The credit union play
If you have a credit union you've banked with for 12+ months pre-bankruptcy, the most important post-bankruptcy financial step is to maintain that relationship perfectly. Direct deposit, on-time payments on any reaffirmed debts, no overdrafts.
At 18–24 months post-discharge, walk into a branch and ask about a personal loan. Most CUs will:
- Underwrite on relationship + current FICO
- Cap at 18% APR (federal CU regulation)
- Charge no origination fee
- Offer flexible terms
Realistic outcome: $5,000–$15,000 at 14–17% APR with same-day or next-day funding.
This is dramatically better than the online lender market for this borrower.
The credit-builder strategy
If you don't have a CU relationship pre-bankruptcy, build one immediately post-discharge:
- Open a checking account at a federal CU (NFCU, PenFed, or any local CU you qualify for).
- Set up direct deposit. Use the account as your primary checking.
- Open a secured credit card at the same CU. $500 deposit, $500 limit. Use for one auto-paid expense.
- After 12 months of perfect history, ask about graduating to an unsecured card.
- After 18–24 months of relationship, ask about a personal loan.
This sequence has gotten many of our readers from 540 FICO post-discharge to 700+ FICO and prime-tier loan offers within 30 months. It's slow.

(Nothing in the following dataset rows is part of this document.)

/-- Settles O30: away from CMD and the SALT registers an offset names DIN or a register that ignores writes. -/
theorem writesOutsideCommandAndSalt : Obligations.WritesOutsideCommandAndSalt := by
  intro s off v _ _ hcmd hsalt
  split_ifs with hdin
  · rw [hdin, regAt_din, s.regWrite_din]
  · exact s.regWrite_ignored v (mt regAt_eq_cmd hcmd) (mt regAt_eq_din hdin) fun _ => mt regAt_eq_salt hsalt

/-- Settles O31, by cases on the phase; the new salt's bytes are those of the word written into the array. -/
theorem saltWriteIsLockedInAbsorb : Obligations.SaltWriteIsLockedInAbsorb := by
  intro s w v hw
  rw [regAt_salt w hw]
  refine ⟨fun habsorb => ?_, fun hopen => ?_⟩
  · rw [State.regWrite_salt_of_absorb _ v habsorb, State.raiseError_eq]
  · exact ⟨_, State.regWrite_salt_of_not_absorb _ v hopen, fun p h => setWordAt_getElem s.salt (4 * w) v (by omega) p h⟩

end Sys2Proof.Machine

/-! The opcode table against the decoder and the encoder (30_encoding.md R80 to R85), and the proofs of O3, O4 and O2. -/

namespace Sys2Proof

/-- A word that decodes is its command's one word (30_encoding.md R83, R84). -/
theorem encode_of_decode {w : Word} {i : Instr} (h : decode w = .ok i) : encode i = w := by
  rw [decode_eq_of_toNat] at h
  split_ifs at h
  all_goals
    injection h with h
    subst h
    apply BitVec.eq_of_toNat_eq
    simp only [encode, BitVec.natCast_eq_ofNat, BitVec.ofNat_eq_ofNat, BitVec.toNat_add, BitVec.toNat_shiftLeft,
      BitVec.toNat_ofNat, Nat.shiftLeft_eq, Nat.add_sub_cancel]
    omega

theorem decode_append {w : Word} (hrsv : rsvField w = 0) (hop : opField w = 0x02) :
    decode w = .ok (.append ((fField w).toNat + 1)) := by
  simp [decode, hrsv, hop]

/-- The fields of a command word fix whether it is illegal (30_encoding.md R85). -/
theorem decode_error_iff (w : Word) :
    (∃ e, decode w = .error e) ↔
      w.toNat / 1024 ≠ 0 ∨ 5 ≤ w.toNat % 256 ∨
      ((w.toNat % 256 = 0 ∨ w.toNat % 256 = 3 ∨ w.toNat % 256 = 4) ∧ w.toNat / 256 % 4 ≠ 0) ∨
      (w.toNat % 256 = 1 ∧ w.toNat / 256 % 4 = 2) := by
  rw [decode_eq_of_toNat]
  split_ifs
  all_goals simp only [Except.error.injEq, exists_eq', true_iff, exists_false, false_iff]
  all_goals omega

/-- A row that fixes every bit selects its match alone. -/
theorem OpcodeRow.selects_of_fullMask {m : String} {b w : Word} :
    OpcodeRow.selects ⟨m, b, 0xFFFFFFFF⟩ w = true ↔ w = b := by
  have hand : w &&& 0xFFFFFFFF = w := BitVec.and_allOnes
  rw [OpcodeRow.selects, hand, beq_iff_eq]

/-- APPEND's row leaves out exactly the field F, so it fixes OP and RSV (30_encoding.md R83). -/
theorem OpcodeRow.fields_of_appendRow_selects {m : String} {w : Word}
    (h : OpcodeRow.selects ⟨m, 0x00000002, 0xFFFFFCFF⟩ w = true) : rsvField w = 0 ∧ opField w = 0x02 := by
  have hand : w &&& 0xFFFFFCFF = 0x00000002 := eq_of_beq h
  constructor
  · calc rsvField w = rsvField w &&& rsvField 0xFFFFFCFF := BitVec.and_allOnes.symm
      _ = rsvField (w &&& 0xFFFFFCFF) := BitVec.extractLsb'_and.symm
      _ = 0 := by rw [hand]; decide
  · calc opField w = opField w &&& opField 0xFFFFFCFF := BitVec.and_allOnes.symm
      _ = opField (w &&& 0xFFFFFCFF) := BitVec.extractLsb'_and.symm
      _ = 0x02 := by rw [hand]; decide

It works.
The patience math
For a typical post-bankruptcy borrower considering a $10,000 personal loan:
- Take it at month 14: 28% effective APR over 36 months → $4,860 in interest
- Take it at month 26: 18% effective APR over 36 months → $3,000 in interest
- Take it at month 38: 14% effective APR over 36 months → $2,310 in interest
The 24-month wait between "month 14" and "month 38" saves $2,550. If the borrowing isn't time-critical, the wait is one of the highest-ROI financial moves you can make.
Refinancing out
Whatever loan you take in the first 24 months post-bankruptcy, plan to refinance it. Most online lenders that approve post-bankruptcy don't have prepayment penalties, so refinancing is friction-only. As your FICO crosses 680, then 720, the rate ladder opens up. The 22% APR loan you took at month 18 can become a 12% loan at month 38.

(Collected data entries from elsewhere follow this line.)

-- ==== Sys2Proof/Machine/Dispatch.lean ====
section
/-! DEFINITION. One arm per operation of the opcode table, each a direct call of its meaning. -/

namespace Sys2Proof.Machine

def exec (i : Instr) (s : State) : Host.Outcome State Fault Refusal :=
  match i with
  | .openStream => Sys2Proof.Machine.execOpen s
  | .diff msl => Sys2Proof.Machine.execDiff msl s
  | .deal sym => Sys2Proof.Machine.execDeal sym s
  | .push wid val => Sys2Proof.Machine.execPush wid val s
  | .close => Sys2Proof.Machine.execClose s
  | .clr => Sys2Proof.Machine.execClr s

end Sys2Proof.Machine
end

The post-bankruptcy financial path isn't fast, but it's well-traveled. The math gets noticeably better every 6–12 months.
Office hours. Open mic.
- RD★ 4.0Renee D.Mar 13, 2026
Filed Chapter 7 in 2022, discharge 2023. At 18 months post-discharge, FICO was 632. Upstart approved at 24.99% + 8% origination. Brutal but bridged me. Refinanced into a CU loan at 14.99% at 36 months out.

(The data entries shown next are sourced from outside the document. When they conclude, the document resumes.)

/-- Each of the 52 flags is 1 or 0 (10_state.md R25). -/
theorem popcountBelow_add_clearedFlags (a : Vector Bool 52) : popcountBelow a 52 + Safety.clearedFlags a = 52 := by
  simpa [popcountBelow, Safety.clearedFlags] using
    (List.length_eq_countP_add_countP (availFlag a) (l := List.range 52)).symm

/-- The rank of an available symbol is below the number of available symbols (40_rank_encoder.md R94). -/
theorem rank_lt_popcountBelow {a : Vector Bool 52} {sym : BitVec 6} (hs : sym.toNat < 52)
    (h : availFlag a sym.toNat = true) : rank a sym < popcountBelow a 52 :=
  calc rank a sym < popcountBelow a (sym.toNat + 1) := (popcountBelow_succ_of_flag h).symm ▸ Nat.lt_succ_self _
    _ ≤ popcountBelow a 52 := popcountBelow_mono a hs

/-- The field of position `n` holds every number below the number of symbols left (40_rank_encoder.md R91). -/
theorem symbolsLeft_le_two_pow_fieldWidth (n : Nat) : 52 - n ≤ 2 ^ fieldWidth n :=
  (clog2_le_iff (52 - n) (fieldWidth n)).1 le_rfl

/-- Settles O34: with `n` flags 0, the flags that are 1 are the 52 - n symbols left. -/
theorem rankOfAnAvailableSymbolFitsItsField : Obligations.RankOfAnAvailableSymbolFitsItsField := by
  intro a sym hs hflag
  have hrank := rank_lt_popcountBelow hs hflag
  refine ⟨hrank, fun n hn hcleared => ?_⟩
  have htotal := popcountBelow_add_clearedFlags a
  have hwidth := symbolsLeft_le_two_pow_fieldWidth n
  exact ⟨by omega, by omega⟩

/-! ## The Lehmer code -/

/-- AVAIL after DEALs of these symbols (40_rank_encoder.md R96). -/
def clearFlags (deck : List (BitVec 6)) (a : Vector Bool 52) : Vector Bool 52 :=
  deck.foldl (fun a sym => a.setIfInBounds sym.toNat false) a

/-- Clearing the flags of some symbols leaves the others' (10_state.md R21). -/
theorem availFlag_clearFlags {deck : List (BitVec 6)} (hdeck : ∀ sym ∈ deck, sym.toNat < 52) (a : Vector Bool 52)
    (k : Nat) : availFlag (clearFlags deck a) k = (availFlag a k && decide (k ∉ deck.map BitVec.toNat)) := by
  induction deck generalizing a with
  | nil => simp [clearFlags]
  | cons sym deck ih =>
    have hrest := ih (fun x hx => hdeck x (List.mem_cons_of_mem _ hx)) (a.setIfInBounds sym.toNat false)
    rw [availFlag_setIfInBounds a _ k (hdeck sym List.mem_cons_self)] at hrest
    exact hrest.trans (by simp [Bool.and_assoc])

/-- `popcount_below` counted over the whole alphabet (00_scope.md R12). -/
theorem popcountBelow_eq_countP_alphabet (a : Vector Bool 52) {k : Nat} (hk : k ≤ 52) :
    popcountBelow a k = (List.range 52).countP fun j => decide (j < k) && availFlag a j := by
  obtain ⟨m, hm⟩ := Nat.exists_eq_add_of_le hk
  have hbelow : (List.range k).countP (fun j => decide (j < k) && availFlag a j) = popcountBelow a k :=
    List.countP_congr fun j hj => by simp [List.mem_range.1 hj]
  have habove : ((List.range m).map (k + ·)).countP (fun j => decide (j < k) && availFlag a j) = 0 := by
    simp [List.countP_eq_zero]
  rw [hm, List.range_add, List.countP_append, hbelow, habove, Nat.add_zero]

end Sys2Proof.Machine

namespace Sys2Proof.Safety

open Sys2Proof.Machine

/-- A permutation's symbols are those of the alphabet (00_scope.md R16). -/
theorem toNat_lt_of_isPermutation {deck : List (BitVec 6)} (h : IsPermutation deck) {sym : BitVec 6}
    (hsym : sym ∈ deck) : sym.toNat < 52 :=
  List.mem_range.1 (h.mem_iff.1 (List.mem_map_of_mem hsym))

- MT★ 4.0Marcus T.Mar 16, 2026
The CU advice in this article is real. My CU offered me a 15% personal loan at 22 months post-Chapter 13 when no online lender would even quote. Years of relationship matter.
- AGAnika G.Mar 21, 2026
Don't fall for 'bankruptcy specialist' loan marketing. They're either OneMain in disguise or third-tier lenders at the maximum legal rate. Your local CU is almost always better.
- DB★ 3.0Devon B.Mar 26, 2026
Quoted 28% by Upstart at 14 months post-Chapter 7. Painful. Used a 0% APR credit card balance transfer instead — much better math for my situation.
- YK★ 4.0Yasmine K.Apr 02, 2026
The 24-month milestone in this article is real. At month 23 post-discharge, every online lender said no. At month 25, three lenders quoted me. Wait if you can.